We review symbolic execution used for program testing and proving to recall two main difficulties in performing symbolic execution, namely (1) handling heap-allocated pointer-data structures and (2) dealing with a potentially infinite number of symbolic execution paths. We extend symbolic execution to address these problems. To handle heap-allocated pointer-data structures, ``lazier initialization'', which is an improvement over lazy initialization, is introduced and compared with the existing methods. To deal with a potentially infinite number of symbolic execution paths without requiring loop invariants, the size of input is bounded during symbolic execution. In particular, an algorithm to bound the size of arbitrary pointer-data structures is combined with lazier initialization. This bounded lazier initialization helps symbolic execution to terminate, providing a user with relatively high confidence in a given program.

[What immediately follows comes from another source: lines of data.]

-- ==== Sys2Proof/Machine/Firmware.lean ====
section
/-!
DEFINITION. The settings and firmware commands (R441 to R443, R559, R564, R565, R581, R582) and QUERY items that need no
pattern.
-/

namespace Sys2Proof.Machine

/-! ## Settings (R441, R563 to R565) -/

/-- SETTINGS_GET (R565, R569). -/
def execSettingsGet (t : Ticket) (s : State) : Host.Outcome State Fault Refusal :=
  ok <| s.onTurn t.val [0x50] fun c =>
    let len := (Entry.dw c.entry 4).toNat
    if !Entry.paramsOk c.entry then s.endCmd t.val St.badParam 0 0
    else
      match c.output 2 len with
      | .error e => s.endCmd t.val e 0 0
      | .ok p =>
        (s.writePlace c.fn p s.fw.record false).endCmd t.val St.ok
          (mkWord [(0, recordVersion s.fw.record), (16, b2n s.fw.defaulted)])
          (BitVec.ofNat 32 (leAt s.fw.record 4092 4))

/-- The fields that the KC2 knows hold values they may hold (R255, R441, Table 21-4). -/
def recordFieldsOk (b : Bytes) : Bool :=
  (b.getD 12 0).toNat < 2 && zerosAt b 13 3 && wheelMapOk (leAt b 20 4) && (b.getD 24 0).toNat < 2 && zerosAt b 25 231

/-- A source record is accepted in a mode (Table 21-5): 0 UPDATE, 1 MIGRATE, 2 REPLACE. -/
def State.settingsOk (s : State) (mode : Nat) (b : Bytes) : Bool :=
  recordGood b && recordFieldsOk b &&
    (if mode = 0 then
      !s.fw.defaulted && recordVersion b == s.fw.setOwn && recordSeq b == recordSeq s.fw.record
     else if mode = 1 then decide (s.fw.migLo ≤ recordVersion b) && decide (recordVersion b ≤ s.fw.setOwn)
     else recordVersion b == s.fw.setOwn)

/-- The record that is stored: the own version, and the seq in force plus 1 (Table 21-5). -/
def State.newRecord (s : State) (b : Bytes) : Bytes :=
  recordWith (spliceBytes b 4 (leBytes 2 s.fw.setOwn)) ((recordSeq s.fw.record + 1) % 2 ^ 32)

/-- The operations that write a record into the copy of a plane (R564): at its next erased position, or at position 0
after an erase of its two blocks. -/
def Nvm.recordOps (v : Nvm) (plane : Nat) (b : Bytes) : List (Nat × NvmAct) :=
  let n := v.recordNext plane
  if n < 128 then [(64 + plane, .program (48 + n / 64) (n % 64 * 16) 16 (.bytes b))]
  else [(64 + plane, .erase 48), (64 + plane, .erase 49), (64 + plane, .program 48 0 16 (.bytes b))]

/-- SETTINGS_SET in a mode, its parameters being in range. -/
def State.settingsWrite (s : State) (t : Nat) (c : Cmd) (mode : Nat) (view : HostView) : State :=
  match c.input 3 4096 with
  | .error e => s.endCmd t e 0 0
  | .ok p =>
    let r := s.readPlace view c.fn p 4096
    match r.2 with
    | .error _ => r.1.endCmd t St.hostAbort 0 0
    | .ok b =>
      if !s.settingsOk mode b then r.1.endCmd t St.badParam 0 0
      else
        let n := s.newRecord b
        let idle := 1 - s.fw.running
        r.1.queueCmd t (s.nvm.recordOps idle n ++ s.nvm.recordOps s.fw.running n)
          { res1 := BitVec.ofNat 32 (leAt n 4092 4), goal := .settings n (mode != 0) }

/-- SETTINGS_SET, for a command whose mode is the row's; mode 3 is reserved (R441). -/
def State.settingsSet (s : State) (t : Nat) (mode : Nat) (view : HostView) : State :=
  s.onTurn t [0x51] fun c =>
    let m := bitsOf (Entry.dw c.entry 2) 1 0
    if m ≠ mode ∧ ¬(m = 3 ∧ mode = 0) then s
    else if !Entry.paramsOk c.entry then s.endCmd t St.badParam 0 0
    else s.settingsWrite t c mode view

/-- SETTINGS_SET_UPDATE. -/
def execSettingsSetUpdate (t : Ticket) (view : HostView) (s : State) : Host.Outcome State Fault Refusal :=
  ok (s.orWait (s.settingsSet t.val 0 view))

/-- SETTINGS_SET_MIGRATE. -/
def execSettingsSetMigrate (t : Ticket) (view : HostView) (s : State) : Host.Outcome State Fault Refusal :=
  ok (s.orWait (s.settingsSet t.val 1 view))

/-- SETTINGS_SET_REPLACE. -/
def execSettingsSetReplace (t : Ticket) (view : HostView) (s : State) : Host.Outcome State Fault Refusal :=
  ok (s.orWait (s.settingsSet t.val 2 view))

/-- An operation of a settings command. -/
def State.ofSettings (s : State) (o : NvmOp) : Bool :=
  match o.owner with
  | .cmd t => (match s.cmd? t with
    | some c => Entry.opcode c.entry == 0x51
    | none => false)
  | _ => false

/-- A settings program that the lapse of the lock finds under way: its code word is finished, and the firmware programs
the copy afresh when it resumes (R582). -/
def State.restartCopy (s : State) (o : NvmOp) (n : Nat) (src : NvmSrc) (t : Nat) : State :=
  let a := s.finishOp o
  let b := match src with
    | .bytes b => b
    | _ => []
  let fresh := (a.nvm.recordOps (o.bank - 64) b).map fun x => ({ bank := x.1, act := x.2, owner := .cmd t } : NvmOp)
  if n = 16 then
    { a with nvm := ({ a.nvm with ops := dropHeadOp o.bank a.nvm.ops ++ fresh } : Nvm).recount }
  else a

/-- SETTINGS_LOCK_LAPSE: 262,144 WDO ticks have passed; the lock is released, and nothing is written (R582). -/
def execSettingsLockLapse (s : State) : Host.Outcome State Fault Refusal :=
  if s.nvm.setLock = some 0 then
    let a := { s with nvm := { s.nvm with setLock := none } }
    match a.nvm.running (64 + s.fw.running) with
    | none => ok a
    | some o =>
      match o.owner, o.act with
      | .cmd t, .program _ _ n src => if a.ofSettings o then ok (a.restartCopy o n src t) else ok a
      | _, _ => ok a
  else ok s

/-! ## Firmware slots (R442, R443, R559) -/

/-- The slot that is not running. -/
def State.otherSlot (s : State) : Nat := 1 - s.fw.running

/-- FW_STAGE (R442, R559): a PENDING slot that is not erased is withdrawn first, by a mark like any other program (R90). -/
def execFwStage (t : Ticket) (s : State) : Host.Outcome State Fault Refusal :=
  ok <| s.onTurn t.val [0x52] fun c =>
    let erase := bitOf (Entry.dw c.entry 2) 0
    let len := (Entry.dw c.entry 5).toNat
    let off := (Entry.dw c.entry 6).toNat
    if !Entry.paramsOk c.entry then s.endCmd t.val St.badParam 0 0
    else
      match c.input 3 len with
      | .error e => s.endCmd t.val e 0 0
      | .ok p =>
        let slot := s.otherSlot
        let marks := if !erase ∧ s.nvm.slotState slot = 1 ∧ s.nvm.marksUsed slot < 16 then [(64 + slot, markAct slot 5)] else []
        let erases := if erase then (List.range 48).map fun l => (64 + slot, NvmAct.erase l) else []
        let n := len / 256
        let w := off / 256
        let prog := if n = 0 then [] else [(64 + slot, NvmAct.program (w / 1024) (w % 1024) n (.mem p c.fn))]
        match marks ++ erases ++ prog with
        | [] => s.endCmd t.val St.ok 0 0
        | l => s.queueCmd t.val l {}

/-- A mark that a command programs on the inactive slot (R559): it needs room; VPP_NVM is checked when it starts (R90). -/
def State.commandMark (s : State) (t slot kind : Nat) : State :=
  if s.nvm.marksUsed slot ≥ 16 then s.endCmd t St.noResource 0 0
  else s.queueCmd t [(64 + slot, markAct slot kind)] {}

/-- The plane of the inactive slot can take a mark now: nothing runs or is queued on it, no settings commit holds it
(R100, R582). -/
def State.planeFree (s : State) : Bool :=
  s.nvm.setLock.isNone && !(s.nvm.ops.any fun o => o.bank == 64 + s.otherSlot)

/-- FW_COMMIT with DW2[0] = 1 (R443, R559). -/
def execFwCommit (t : Ticket) (s : State) : Host.Outcome State Fault Refusal :=
  ok <| s.onTurn t.val [0x53] fun c =>
    if !bitOf (Entry.dw c.entry 2) 0 ∨ !s.planeFree then s
    else if !Entry.paramsOk c.entry then s.endCmd t.val St.badParam 0 0
    else
      let slot := s.otherSlot
      let st := s.nvm.slotState slot
      let chk := s.nvm.imageCheck slot s.fuses.rollback
      if st = 1 then s.endCmd t.val St.ok 0 0
      else
        let s := s.imageReads slot
        if chk ≠ 0 then s.endCmd t.val St.badParam (BitVec.ofNat 32 chk) 0
        else if st = 2 then s.endCmd t.val St.badParam 0 0
        else s.commandMark t.val slot 1

/-- FW_COMMIT with DW2[0] = 0: a pending commit is withdrawn (R443, R559). -/
def execFwWithdraw (t : Ticket) (s : State) : Host.Outcome State Fault Refusal :=
  ok <| s.onTurn t.val [0x53] fun c =>
    if bitOf (Entry.dw c.entry 2) 0 ∨ !s.planeFree then s
    else if !Entry.paramsOk c.entry then s.endCmd t.val St.badParam 0 0
    else if s.nvm.slotState s.otherSlot = 1 then s.commandMark t.val s.otherSlot 5
    else s.endCmd t.val St.ok 0 0

end Sys2Proof.Machine
end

Meanwhile, we also review reverse execution used for program debugging and the backtracking of explicit-state model checking to observe that reverse execution has been evolved to reduce its memory usage. We point out that the most memory-efficient way to perform reverse execution, the reverse-code generation method based on static analysis, may not be applicable to non-deterministic programs such as multi-threaded programs. We introduce our own reverse-code generation method based on dynamic analysis to address this problem.

We provide the experimental result to show that our bounded lazier initialization is fast enough to detect all possible errors existing within a bounded domain. We also provide a case study of our dynamic reverse-code generation method to show its memory-efficiency.